**ACTIVITY:** Present the count of lines in the entries below that hold "command", and present nothing else.

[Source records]
-- ==== Sys2Proof/Safety.lean ====
section
/-! DEFINITION. What claims are said in: when a command runs, what a safe state is (10_state.md R27), the
invariants of R46, the working system of 70_reset_and_hazards.md R222, and the order of the lines
(60_exceptions.md R183). -/

namespace Sys2Proof.Machine

/-- A state that has not gone wrong: R27, "a model takes `FAULT = 0` as a premise of every claim". -/
abbrev Safe (s : State) : Prop := s.fault = 0

/-- A command presented in this state runs its operation: R95's `HALTED = 0`, and no terminal fault
(R27, log 11). -/
abbrev Accepts (s : State) : Prop := s.halted = false ∧ s.hasFault .badDelivery = false

/-- Controller `c` is operating (`INIT_c = 0`, R32). -/
abbrev Operating (c : Chip) (s : State) : Prop := (s.pic c).init = .operating

/-- The command port of a controller (R62). -/
def cmdPort : Chip → Half
  | .master => pic1Cmd
  | .slave => pic2Cmd

/-- The data port of a controller (R62). -/
def dataPort : Chip → Half
  | .master => pic1Data
  | .slave => pic2Data

/-- `W8 p <- v` (30_encoding.md R100). -/
def wrote8 (p : Half) (v : Byte) : PortRecord := ⟨.write, p, .w8 v⟩

/-- `R8 p -> v` (R100). -/
def read8 (p : Half) (v : Byte) : PortRecord := ⟨.read, p, .w8 v⟩

/-- The decoded set `DEC` (20_memory.md R62). -/
def decodedPorts : List Half := [0x0020, 0x0021, 0x00A0, 0x00A1, 0x0060, 0x0064]

/-- The ten ports at which a word access is refused (R64). -/
def wordRefusedPorts : List Half :=
  [0x001F, 0x0020, 0x0021, 0x009F, 0x00A0, 0x00A1, 0x005F, 0x0060, 0x0063, 0x0064]

/-- The controller that owns a line 0 to 15 (00_scope.md R12). -/
def lineChip (line : Byte) : Chip := if line.toNat < 8 then .master else .slave

/-- The bit index of a line at its controller (R12). -/
def lineIndex (line : Byte) : Nat := line.toNat % 8

/-- A byte with its lowest set bit cleared, in arithmetic: what an end-of-interrupt leaves in service. -/
def dropLowest (b : Byte) : Byte := b &&& (b - 1)

/-- The registers a written end-of-interrupt leaves, `INIT_c` being 0. -/
def acknowledged (p : Pic) : Pic := { p with isr := dropLowest p.isr }

/-- The registers of controller `c` after the data byte `b`, inside an initialisation sequence (60_exceptions.md
R172): the offset, then the wiring word, then the mode word; a byte compared and not equal leaves them. -/
def afterInitWord (c : Chip) (b : Byte) (p : Pic) : Pic :=
  match p.init with
  | .offset => { p with off := b, init := .cascade }
  | .cascade => if b = (if c = .master then 0x04 else 0x02) then { p with init := .mode } else p
  | .mode => if b = 0x01 then { p with init := .operating } else p
  | .operating => p

/-- The register a command-port read of an operating controller answers while its select is `r` (R171): the
first controller's `IRR` shows the second's request output at bit 2. -/
def selectedByte (c : Chip) (r : RegSel) (s : State) : Byte :=
  match r, c with
  | .isr, _ => (s.pic c).isr
  | .irr, .slave => s.picS.irr
  | .irr, .master => (s.picM.irr &&& 0xFB) ||| (if s.slaveInt then 0x04 else 0x00)

/-- The characters a scan code gives (44_keyboard_decoder.md R160): none or one. -/
def decodedChars (c : Config) (b : Byte) : List Byte :=
  if b.getLsbD 7 = true then []
  else if keyChar c (b.setWidth 7) = 0 then []
  else [keyChar c (b.setWidth 7)]

/-- The byte a read of port 0x60 answers, and how many values it draws (60_exceptions.md R174). -/
def keyboardByte (s : State) : Byte := if s.kbdWritten then s.kbdData else Config.freeByte s.draws

/-- The address lies in gate `v` of the table (10_state.md R21). -/
abbrev InGate (c : Config) (v a : Nat) : Prop := gateAddr c v ≤ a ∧ a < gateAddr c (v + 1)

/-- R46 with the canonical form of memory, the reserved bit of `FAULT` (R27), what a written gate holds
(R97) and the count of diagnostics (R38). -/
structure Inv (s : State) : Prop where
  /-- Table memory is in its canonical form. -/
  memWf : s.mem.wf
  /-- Nothing outside the table is listed (R21, R65). -/
  memInTable : ∀ x ∈ s.mem, gateAddr s.cfg 0 ≤ x.1 ∧ x.1 < gateAddr s.cfg 256
  /-- R46 (a). -/
  unwritten : ∀ v < 256, s.vecSetAt v = false → s.gate v = 0
  /-- R97: the zero byte and the selector of a written gate. -/
  written : ∀ v < 256, s.vecSetAt v = true →
    gateZeroOf (s.gate v) = 0 ∧ gateSelectorOf (s.gate v) = kernelCs
  /-- R46 (b). -/
  loadedIdtr : s.idtr.loaded = true → s.idtr.base = s.cfg.idtBase ∧ s.idtr.limit = 0x07FF
  /-- R46 (c). -/
  loadedGates : s.idtr.loaded = true → ∀ v < 48, s.vecSetAt v = true
  /-- R46 (d). -/
  ifLoaded : s.ifFlag = true → s.idtr.loaded = true
  /-- R46 (e), R38. -/
  diagOne : s.diagOut.length = if s.halted then 1 else 0
  /-- R46 (f). -/
  irrCascade : s.picM.irr.getLsbD 2 = false
  /-- R27: bit 7 is reserved and reads 0. -/
  faultReserved : s.fault.getLsbD 7 = false

/-- The lines from highest to lowest priority (R183). -/
def linesByPriority : List Nat := [0, 1, 8, 9, 10, 11, 12, 13, 14, 15, 3, 4, 5, 6, 7]

/-- Line `l` may be accepted (R183): it requests at its controller, and a second-controller line also
through the first controller's input 2. -/
def lineEligible (s : State) (l : Nat) : Bool :=
  if l < 8 then s.masterReq l else s.masterReq 2 && s.slaveReq (l - 8)

/-- Line `l` is pending (R29). -/
def linePending (s : State) (l : Nat) : Bool :=
  if l < 8 then s.picM.irr.getLsbD l else s.picS.irr.getLsbD (l - 8)

/-- The gates INIT builds, and the table register it loads (R141, R143). -/
abbrev TableBuilt (s : State) : Prop :=
  s.idtr = { loaded := true, base := s.cfg.idtBase, limit := 0x07FF } ∧
  ∀ v < 48, s.gate v = packGate (trampAt s.cfg v) gateAttr

/-- The table register INIT loads (R141). -/
abbrev IdtrLoaded (s : State) : Prop := s.idtr = { loaded := true, base := s.cfg.idtBase, limit := 0x07FF }

/-- The table does not route vector `v` to the dispatcher, the three cases of R185: none loaded, a gate whose
attribute is not `GATE_ATTR`, a handler that is no trampoline. -/
abbrev Unroutable (s : State) (v : Nat) : Prop :=
  s.idtr.loaded = false ∨
  (IdtrLoaded s ∧ (gateAttrOf (s.gate v) ≠ gateAttr ∨ ∀ w < 48, trampAt s.cfg w ≠ gateHandler (s.gate v)))

/-- The table routes vector `v` to trampoline `w` (R185). -/
abbrev RoutesTo (s : State) (v w : Nat) : Prop :=
  IdtrLoaded s ∧ gateAttrOf (s.gate v) = gateAttr ∧ w < 48 ∧ trampAt s.cfg w = gateHandler (s.gate v)

/-- The working system of R222: remapped to 32 and 40, the table built, delivery enabled, nothing wrong. -/
abbrev SystemReady (s : State) : Prop :=
  configOk s.cfg ∧ Safe s ∧ s.halted = false ∧ s.ifFlag = true ∧ TableBuilt s ∧
  s.picM.off = masterOffset ∧ s.picS.off = slaveOffset ∧
  s.picM.init = .operating ∧ s.picS.init = .operating

/-- `t` differs from `s` in no field but the ones a controller or port access may change: the controllers'
registers, `FAULT`, `PORT_TRACE` and the count of draws. -/
abbrev OnlyPortsChanged (s t : State) : Prop :=
  t = { s with picM := t.picM, picS := t.picS, fault := t.fault, portTrace := t.portTrace, draws := t.draws }

end Sys2Proof.Machine
end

**EXERCISE OUTPUT:** 4